-- Opening Marker --

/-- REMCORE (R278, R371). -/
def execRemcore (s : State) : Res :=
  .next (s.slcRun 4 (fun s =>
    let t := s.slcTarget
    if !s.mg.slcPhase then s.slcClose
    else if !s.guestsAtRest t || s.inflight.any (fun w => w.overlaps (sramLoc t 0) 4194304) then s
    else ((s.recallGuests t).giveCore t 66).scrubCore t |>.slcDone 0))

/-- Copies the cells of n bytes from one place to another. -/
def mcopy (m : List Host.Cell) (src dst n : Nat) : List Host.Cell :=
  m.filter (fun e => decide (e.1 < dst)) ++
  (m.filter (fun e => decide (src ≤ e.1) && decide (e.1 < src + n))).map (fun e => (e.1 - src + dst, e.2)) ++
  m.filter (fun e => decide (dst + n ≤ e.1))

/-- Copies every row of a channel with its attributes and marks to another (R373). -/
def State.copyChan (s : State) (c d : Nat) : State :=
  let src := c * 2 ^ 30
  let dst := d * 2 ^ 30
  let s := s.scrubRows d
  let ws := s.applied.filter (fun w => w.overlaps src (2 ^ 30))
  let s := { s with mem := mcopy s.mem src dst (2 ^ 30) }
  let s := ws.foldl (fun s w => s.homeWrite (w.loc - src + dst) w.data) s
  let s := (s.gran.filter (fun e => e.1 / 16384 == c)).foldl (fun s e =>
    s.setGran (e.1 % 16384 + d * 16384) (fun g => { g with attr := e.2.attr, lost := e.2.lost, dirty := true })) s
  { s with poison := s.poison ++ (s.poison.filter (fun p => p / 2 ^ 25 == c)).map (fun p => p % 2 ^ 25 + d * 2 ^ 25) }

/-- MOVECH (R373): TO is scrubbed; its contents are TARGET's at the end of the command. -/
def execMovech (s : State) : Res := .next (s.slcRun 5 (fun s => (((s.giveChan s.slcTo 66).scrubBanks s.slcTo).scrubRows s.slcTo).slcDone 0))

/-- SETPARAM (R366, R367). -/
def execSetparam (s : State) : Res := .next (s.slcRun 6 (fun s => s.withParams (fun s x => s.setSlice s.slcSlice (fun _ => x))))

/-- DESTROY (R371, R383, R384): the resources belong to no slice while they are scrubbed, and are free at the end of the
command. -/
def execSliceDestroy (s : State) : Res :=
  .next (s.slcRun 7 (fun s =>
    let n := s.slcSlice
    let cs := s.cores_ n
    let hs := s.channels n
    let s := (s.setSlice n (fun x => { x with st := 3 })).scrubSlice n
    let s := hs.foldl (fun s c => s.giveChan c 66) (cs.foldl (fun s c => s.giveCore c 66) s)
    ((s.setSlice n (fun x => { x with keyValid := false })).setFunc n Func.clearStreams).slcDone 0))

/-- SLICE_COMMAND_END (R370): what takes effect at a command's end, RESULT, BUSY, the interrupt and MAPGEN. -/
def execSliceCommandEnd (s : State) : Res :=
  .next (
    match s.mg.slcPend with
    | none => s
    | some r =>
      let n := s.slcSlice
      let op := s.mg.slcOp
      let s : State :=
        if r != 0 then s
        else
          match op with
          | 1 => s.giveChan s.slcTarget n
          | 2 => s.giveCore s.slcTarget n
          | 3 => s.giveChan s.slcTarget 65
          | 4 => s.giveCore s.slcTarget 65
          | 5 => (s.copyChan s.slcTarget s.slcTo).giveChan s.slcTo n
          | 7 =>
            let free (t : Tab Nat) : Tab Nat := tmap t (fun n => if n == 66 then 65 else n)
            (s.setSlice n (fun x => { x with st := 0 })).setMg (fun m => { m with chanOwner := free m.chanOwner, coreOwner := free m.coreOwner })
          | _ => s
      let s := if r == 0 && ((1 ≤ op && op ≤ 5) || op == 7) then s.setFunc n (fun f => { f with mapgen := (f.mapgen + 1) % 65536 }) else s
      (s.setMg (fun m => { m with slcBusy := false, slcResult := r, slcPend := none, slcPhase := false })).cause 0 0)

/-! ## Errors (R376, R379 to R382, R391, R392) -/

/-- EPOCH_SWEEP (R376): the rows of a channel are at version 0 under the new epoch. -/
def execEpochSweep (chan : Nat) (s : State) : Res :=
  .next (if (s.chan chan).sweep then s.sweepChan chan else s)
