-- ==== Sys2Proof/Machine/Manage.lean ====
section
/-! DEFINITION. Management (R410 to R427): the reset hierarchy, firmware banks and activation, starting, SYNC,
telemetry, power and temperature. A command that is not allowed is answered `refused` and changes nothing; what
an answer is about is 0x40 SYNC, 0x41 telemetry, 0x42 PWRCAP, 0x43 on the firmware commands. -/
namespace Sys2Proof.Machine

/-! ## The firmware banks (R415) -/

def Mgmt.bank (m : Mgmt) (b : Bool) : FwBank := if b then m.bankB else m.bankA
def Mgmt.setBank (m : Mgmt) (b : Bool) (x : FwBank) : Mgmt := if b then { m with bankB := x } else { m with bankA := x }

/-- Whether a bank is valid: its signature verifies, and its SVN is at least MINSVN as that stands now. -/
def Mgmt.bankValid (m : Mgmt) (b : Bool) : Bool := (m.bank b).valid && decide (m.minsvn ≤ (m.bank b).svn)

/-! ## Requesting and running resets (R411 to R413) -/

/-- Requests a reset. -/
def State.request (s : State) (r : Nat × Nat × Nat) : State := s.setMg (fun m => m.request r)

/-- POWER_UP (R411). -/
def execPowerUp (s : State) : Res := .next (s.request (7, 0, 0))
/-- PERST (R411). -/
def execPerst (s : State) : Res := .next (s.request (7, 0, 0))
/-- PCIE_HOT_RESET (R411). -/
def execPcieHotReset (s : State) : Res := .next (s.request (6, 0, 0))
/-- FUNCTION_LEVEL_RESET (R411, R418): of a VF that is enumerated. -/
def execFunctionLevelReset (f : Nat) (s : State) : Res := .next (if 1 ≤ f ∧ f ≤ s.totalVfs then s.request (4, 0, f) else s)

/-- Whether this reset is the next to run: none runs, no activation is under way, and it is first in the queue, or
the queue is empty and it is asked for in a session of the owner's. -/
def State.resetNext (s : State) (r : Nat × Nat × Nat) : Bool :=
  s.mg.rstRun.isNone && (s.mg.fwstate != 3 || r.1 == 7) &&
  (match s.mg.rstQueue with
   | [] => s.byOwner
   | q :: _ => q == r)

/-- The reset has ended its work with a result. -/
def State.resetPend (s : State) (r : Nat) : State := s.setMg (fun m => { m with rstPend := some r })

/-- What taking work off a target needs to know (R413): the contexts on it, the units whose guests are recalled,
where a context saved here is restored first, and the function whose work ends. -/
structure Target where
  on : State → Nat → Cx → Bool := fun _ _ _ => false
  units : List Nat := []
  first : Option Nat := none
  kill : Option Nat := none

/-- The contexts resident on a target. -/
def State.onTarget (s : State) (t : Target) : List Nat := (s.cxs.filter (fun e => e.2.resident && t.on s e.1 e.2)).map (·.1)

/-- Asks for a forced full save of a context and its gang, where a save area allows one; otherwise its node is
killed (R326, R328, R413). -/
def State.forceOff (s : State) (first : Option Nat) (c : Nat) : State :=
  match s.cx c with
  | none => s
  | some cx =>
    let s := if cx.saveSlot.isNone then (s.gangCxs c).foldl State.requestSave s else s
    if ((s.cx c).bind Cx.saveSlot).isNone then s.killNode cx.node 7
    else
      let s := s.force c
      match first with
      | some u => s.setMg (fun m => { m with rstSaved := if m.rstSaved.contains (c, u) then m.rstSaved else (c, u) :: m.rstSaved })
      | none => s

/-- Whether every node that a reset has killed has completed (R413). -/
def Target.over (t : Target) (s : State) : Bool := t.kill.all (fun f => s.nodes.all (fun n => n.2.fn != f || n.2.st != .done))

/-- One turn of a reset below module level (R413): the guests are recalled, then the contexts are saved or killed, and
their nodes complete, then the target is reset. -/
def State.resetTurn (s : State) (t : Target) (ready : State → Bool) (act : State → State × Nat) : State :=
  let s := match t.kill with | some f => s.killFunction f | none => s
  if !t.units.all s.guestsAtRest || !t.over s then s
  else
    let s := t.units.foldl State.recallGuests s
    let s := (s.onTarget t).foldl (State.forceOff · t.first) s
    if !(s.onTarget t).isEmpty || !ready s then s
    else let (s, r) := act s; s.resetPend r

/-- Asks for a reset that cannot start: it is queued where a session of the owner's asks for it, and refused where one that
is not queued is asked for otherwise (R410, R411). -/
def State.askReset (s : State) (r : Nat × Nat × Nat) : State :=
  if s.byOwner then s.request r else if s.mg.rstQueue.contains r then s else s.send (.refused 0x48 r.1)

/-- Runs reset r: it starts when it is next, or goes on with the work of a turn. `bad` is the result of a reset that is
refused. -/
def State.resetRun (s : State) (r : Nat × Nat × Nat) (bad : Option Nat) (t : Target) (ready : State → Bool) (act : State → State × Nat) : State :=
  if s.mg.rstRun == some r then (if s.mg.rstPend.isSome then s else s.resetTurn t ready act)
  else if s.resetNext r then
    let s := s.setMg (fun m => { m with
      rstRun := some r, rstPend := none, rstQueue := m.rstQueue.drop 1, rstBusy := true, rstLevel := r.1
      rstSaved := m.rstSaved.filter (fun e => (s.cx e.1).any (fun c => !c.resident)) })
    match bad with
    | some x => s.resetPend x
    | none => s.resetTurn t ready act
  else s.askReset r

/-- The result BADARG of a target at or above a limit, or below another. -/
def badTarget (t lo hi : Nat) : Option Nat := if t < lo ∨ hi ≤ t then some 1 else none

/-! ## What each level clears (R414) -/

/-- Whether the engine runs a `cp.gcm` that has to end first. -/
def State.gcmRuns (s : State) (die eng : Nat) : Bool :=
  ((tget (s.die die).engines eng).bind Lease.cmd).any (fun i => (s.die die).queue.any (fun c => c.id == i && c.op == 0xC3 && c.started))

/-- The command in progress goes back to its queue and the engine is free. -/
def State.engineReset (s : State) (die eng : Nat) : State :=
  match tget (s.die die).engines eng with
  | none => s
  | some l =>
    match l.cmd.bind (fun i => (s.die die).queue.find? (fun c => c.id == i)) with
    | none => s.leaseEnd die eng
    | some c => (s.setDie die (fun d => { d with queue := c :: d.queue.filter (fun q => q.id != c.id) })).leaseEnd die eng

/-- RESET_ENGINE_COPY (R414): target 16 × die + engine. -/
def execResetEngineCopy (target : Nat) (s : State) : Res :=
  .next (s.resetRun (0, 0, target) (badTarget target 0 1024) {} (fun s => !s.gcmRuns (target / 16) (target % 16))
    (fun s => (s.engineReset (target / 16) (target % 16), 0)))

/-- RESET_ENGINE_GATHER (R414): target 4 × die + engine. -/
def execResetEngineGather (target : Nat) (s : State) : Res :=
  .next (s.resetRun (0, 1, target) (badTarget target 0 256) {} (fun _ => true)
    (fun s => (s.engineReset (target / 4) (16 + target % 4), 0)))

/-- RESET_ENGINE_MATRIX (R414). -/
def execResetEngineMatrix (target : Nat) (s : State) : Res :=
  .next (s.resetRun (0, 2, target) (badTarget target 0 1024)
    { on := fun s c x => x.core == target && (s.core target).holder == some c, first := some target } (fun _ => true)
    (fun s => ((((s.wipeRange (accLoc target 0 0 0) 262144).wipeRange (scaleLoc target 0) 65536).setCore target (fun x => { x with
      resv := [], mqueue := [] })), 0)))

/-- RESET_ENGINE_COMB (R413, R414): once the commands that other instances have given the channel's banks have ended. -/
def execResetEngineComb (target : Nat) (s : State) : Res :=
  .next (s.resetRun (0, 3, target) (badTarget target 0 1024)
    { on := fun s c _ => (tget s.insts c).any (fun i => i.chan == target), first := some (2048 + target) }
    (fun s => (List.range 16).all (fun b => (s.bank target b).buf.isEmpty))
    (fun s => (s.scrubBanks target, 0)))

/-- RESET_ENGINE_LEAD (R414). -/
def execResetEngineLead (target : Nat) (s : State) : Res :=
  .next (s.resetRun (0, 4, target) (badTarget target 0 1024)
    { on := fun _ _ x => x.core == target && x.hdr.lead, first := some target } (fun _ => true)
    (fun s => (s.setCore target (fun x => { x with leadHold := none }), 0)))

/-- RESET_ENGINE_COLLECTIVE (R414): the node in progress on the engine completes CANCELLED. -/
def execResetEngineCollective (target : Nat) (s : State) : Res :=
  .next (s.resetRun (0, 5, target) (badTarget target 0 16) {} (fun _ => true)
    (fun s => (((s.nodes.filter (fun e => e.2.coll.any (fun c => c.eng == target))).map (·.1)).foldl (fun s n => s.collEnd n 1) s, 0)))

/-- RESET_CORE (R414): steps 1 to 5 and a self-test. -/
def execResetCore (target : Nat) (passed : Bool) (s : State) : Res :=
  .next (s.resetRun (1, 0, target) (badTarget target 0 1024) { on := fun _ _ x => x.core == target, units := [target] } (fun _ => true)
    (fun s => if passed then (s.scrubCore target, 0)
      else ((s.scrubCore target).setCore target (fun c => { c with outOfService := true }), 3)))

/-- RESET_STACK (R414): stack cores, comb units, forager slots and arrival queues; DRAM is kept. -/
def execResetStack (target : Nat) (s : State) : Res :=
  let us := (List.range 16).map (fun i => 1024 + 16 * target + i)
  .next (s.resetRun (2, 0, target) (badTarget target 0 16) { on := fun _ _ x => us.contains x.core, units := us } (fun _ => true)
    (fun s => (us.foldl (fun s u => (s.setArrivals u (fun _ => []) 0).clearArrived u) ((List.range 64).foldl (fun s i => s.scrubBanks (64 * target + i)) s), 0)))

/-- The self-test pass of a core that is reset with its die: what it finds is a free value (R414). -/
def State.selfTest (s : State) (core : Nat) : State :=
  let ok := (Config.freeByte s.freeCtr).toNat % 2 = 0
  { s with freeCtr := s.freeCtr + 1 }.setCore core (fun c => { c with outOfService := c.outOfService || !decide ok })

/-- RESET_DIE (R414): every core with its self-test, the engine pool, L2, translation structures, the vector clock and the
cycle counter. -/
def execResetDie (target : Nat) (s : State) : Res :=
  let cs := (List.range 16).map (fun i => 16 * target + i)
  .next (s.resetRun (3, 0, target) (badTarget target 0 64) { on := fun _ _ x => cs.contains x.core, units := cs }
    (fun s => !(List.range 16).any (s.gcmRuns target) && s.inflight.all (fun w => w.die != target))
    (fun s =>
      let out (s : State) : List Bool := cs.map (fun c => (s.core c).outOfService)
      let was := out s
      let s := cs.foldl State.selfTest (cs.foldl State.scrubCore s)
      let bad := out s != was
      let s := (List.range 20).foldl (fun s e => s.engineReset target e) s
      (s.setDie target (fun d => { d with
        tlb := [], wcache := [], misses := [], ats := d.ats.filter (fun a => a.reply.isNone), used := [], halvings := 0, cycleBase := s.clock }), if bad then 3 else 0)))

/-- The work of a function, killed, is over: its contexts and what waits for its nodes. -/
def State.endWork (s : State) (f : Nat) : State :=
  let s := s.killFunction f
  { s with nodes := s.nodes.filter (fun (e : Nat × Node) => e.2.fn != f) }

-- Closing Marker --
-- Opening Marker --

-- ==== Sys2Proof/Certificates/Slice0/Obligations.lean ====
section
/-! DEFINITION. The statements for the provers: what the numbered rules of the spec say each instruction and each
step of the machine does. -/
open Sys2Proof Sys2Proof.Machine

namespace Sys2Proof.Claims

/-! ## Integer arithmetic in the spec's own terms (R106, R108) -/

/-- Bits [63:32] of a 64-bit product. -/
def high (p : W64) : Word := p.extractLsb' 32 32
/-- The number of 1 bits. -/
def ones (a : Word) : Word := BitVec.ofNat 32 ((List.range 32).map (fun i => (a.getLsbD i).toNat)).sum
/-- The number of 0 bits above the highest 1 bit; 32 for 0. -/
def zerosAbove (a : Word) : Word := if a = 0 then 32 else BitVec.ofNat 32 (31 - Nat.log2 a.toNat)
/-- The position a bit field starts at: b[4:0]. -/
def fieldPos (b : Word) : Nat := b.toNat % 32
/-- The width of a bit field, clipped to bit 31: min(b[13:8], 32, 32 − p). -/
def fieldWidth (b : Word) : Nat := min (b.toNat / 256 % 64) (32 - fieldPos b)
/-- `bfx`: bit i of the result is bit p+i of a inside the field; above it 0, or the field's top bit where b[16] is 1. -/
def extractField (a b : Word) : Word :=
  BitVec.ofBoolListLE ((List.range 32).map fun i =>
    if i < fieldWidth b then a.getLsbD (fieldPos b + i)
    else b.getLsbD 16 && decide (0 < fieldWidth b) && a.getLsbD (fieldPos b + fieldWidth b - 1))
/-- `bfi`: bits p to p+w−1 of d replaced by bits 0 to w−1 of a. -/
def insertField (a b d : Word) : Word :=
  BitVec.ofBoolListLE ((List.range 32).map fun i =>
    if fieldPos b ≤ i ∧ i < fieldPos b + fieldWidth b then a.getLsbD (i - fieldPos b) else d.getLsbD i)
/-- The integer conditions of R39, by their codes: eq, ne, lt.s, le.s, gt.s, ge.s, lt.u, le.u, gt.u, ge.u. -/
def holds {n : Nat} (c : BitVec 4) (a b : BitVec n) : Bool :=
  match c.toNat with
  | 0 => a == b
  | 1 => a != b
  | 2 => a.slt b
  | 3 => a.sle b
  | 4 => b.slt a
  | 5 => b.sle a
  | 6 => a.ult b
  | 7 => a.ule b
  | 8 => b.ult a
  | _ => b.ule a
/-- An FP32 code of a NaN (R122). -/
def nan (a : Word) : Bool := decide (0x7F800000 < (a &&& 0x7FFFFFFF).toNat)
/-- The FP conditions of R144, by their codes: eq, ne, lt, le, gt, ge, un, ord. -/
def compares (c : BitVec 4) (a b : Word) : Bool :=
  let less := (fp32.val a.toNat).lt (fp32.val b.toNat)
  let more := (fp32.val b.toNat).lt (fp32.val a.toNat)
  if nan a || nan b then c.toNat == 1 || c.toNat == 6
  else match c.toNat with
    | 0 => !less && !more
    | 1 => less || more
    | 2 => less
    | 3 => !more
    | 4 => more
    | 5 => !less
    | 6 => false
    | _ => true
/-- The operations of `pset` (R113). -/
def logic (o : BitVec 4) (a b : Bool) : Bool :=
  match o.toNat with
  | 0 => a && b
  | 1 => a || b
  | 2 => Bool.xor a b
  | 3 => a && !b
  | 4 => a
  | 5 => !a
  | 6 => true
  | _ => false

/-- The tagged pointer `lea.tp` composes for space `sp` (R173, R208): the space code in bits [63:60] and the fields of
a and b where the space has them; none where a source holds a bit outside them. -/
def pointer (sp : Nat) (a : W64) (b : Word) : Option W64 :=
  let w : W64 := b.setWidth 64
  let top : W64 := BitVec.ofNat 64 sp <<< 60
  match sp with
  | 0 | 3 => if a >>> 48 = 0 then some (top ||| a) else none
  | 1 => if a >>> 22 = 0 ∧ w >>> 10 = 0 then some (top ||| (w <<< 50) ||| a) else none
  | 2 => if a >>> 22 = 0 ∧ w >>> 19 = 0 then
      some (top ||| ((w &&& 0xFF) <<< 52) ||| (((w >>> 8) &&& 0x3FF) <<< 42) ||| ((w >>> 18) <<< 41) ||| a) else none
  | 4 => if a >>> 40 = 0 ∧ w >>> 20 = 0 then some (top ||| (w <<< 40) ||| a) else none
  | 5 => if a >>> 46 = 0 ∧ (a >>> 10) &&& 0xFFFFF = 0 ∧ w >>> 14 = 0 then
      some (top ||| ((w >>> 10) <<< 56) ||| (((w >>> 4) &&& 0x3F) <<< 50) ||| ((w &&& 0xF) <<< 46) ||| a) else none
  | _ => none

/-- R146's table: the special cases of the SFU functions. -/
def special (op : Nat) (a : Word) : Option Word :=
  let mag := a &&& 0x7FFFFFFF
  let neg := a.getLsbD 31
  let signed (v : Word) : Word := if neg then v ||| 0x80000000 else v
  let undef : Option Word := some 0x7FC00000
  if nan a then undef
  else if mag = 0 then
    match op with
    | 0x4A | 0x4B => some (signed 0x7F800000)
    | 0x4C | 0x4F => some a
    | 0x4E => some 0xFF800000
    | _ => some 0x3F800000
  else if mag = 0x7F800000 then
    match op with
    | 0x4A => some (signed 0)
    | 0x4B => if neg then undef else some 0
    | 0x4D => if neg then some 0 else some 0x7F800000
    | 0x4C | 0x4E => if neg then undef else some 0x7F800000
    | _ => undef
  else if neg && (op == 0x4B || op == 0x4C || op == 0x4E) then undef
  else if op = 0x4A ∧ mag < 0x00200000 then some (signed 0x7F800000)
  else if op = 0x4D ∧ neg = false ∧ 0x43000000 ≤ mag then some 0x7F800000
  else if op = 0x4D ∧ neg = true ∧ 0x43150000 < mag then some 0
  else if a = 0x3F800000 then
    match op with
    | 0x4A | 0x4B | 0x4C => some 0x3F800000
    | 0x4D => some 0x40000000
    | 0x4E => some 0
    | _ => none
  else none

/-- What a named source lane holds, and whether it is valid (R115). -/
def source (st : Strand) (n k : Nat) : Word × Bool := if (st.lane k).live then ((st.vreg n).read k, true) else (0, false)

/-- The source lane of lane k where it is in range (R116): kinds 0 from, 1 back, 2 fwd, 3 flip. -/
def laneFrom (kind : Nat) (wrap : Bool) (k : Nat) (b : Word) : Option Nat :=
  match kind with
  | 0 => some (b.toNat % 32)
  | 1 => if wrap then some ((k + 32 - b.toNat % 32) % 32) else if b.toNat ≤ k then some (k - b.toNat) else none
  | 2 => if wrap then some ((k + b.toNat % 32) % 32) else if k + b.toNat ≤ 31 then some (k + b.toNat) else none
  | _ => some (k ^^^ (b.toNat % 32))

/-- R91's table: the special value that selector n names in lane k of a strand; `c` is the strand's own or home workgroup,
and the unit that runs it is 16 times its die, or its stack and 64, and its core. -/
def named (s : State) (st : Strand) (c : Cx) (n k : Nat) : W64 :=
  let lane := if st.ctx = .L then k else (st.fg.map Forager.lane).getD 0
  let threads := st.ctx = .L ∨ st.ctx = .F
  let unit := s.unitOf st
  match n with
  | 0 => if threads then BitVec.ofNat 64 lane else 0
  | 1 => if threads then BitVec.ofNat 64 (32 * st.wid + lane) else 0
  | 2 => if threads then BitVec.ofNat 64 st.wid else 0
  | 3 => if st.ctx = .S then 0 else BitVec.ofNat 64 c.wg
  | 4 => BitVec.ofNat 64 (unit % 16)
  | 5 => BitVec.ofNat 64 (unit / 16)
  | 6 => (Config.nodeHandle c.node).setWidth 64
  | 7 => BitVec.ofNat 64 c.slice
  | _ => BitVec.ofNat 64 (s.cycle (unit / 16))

-- Closing Marker --

Filter the records above, keeping each line that contains the word "table".

/-- R146's table: the special cases of the SFU functions. -/
/-- R91's table: the special value that selector n names in lane k of a strand; `c` is the strand's own or home workgroup,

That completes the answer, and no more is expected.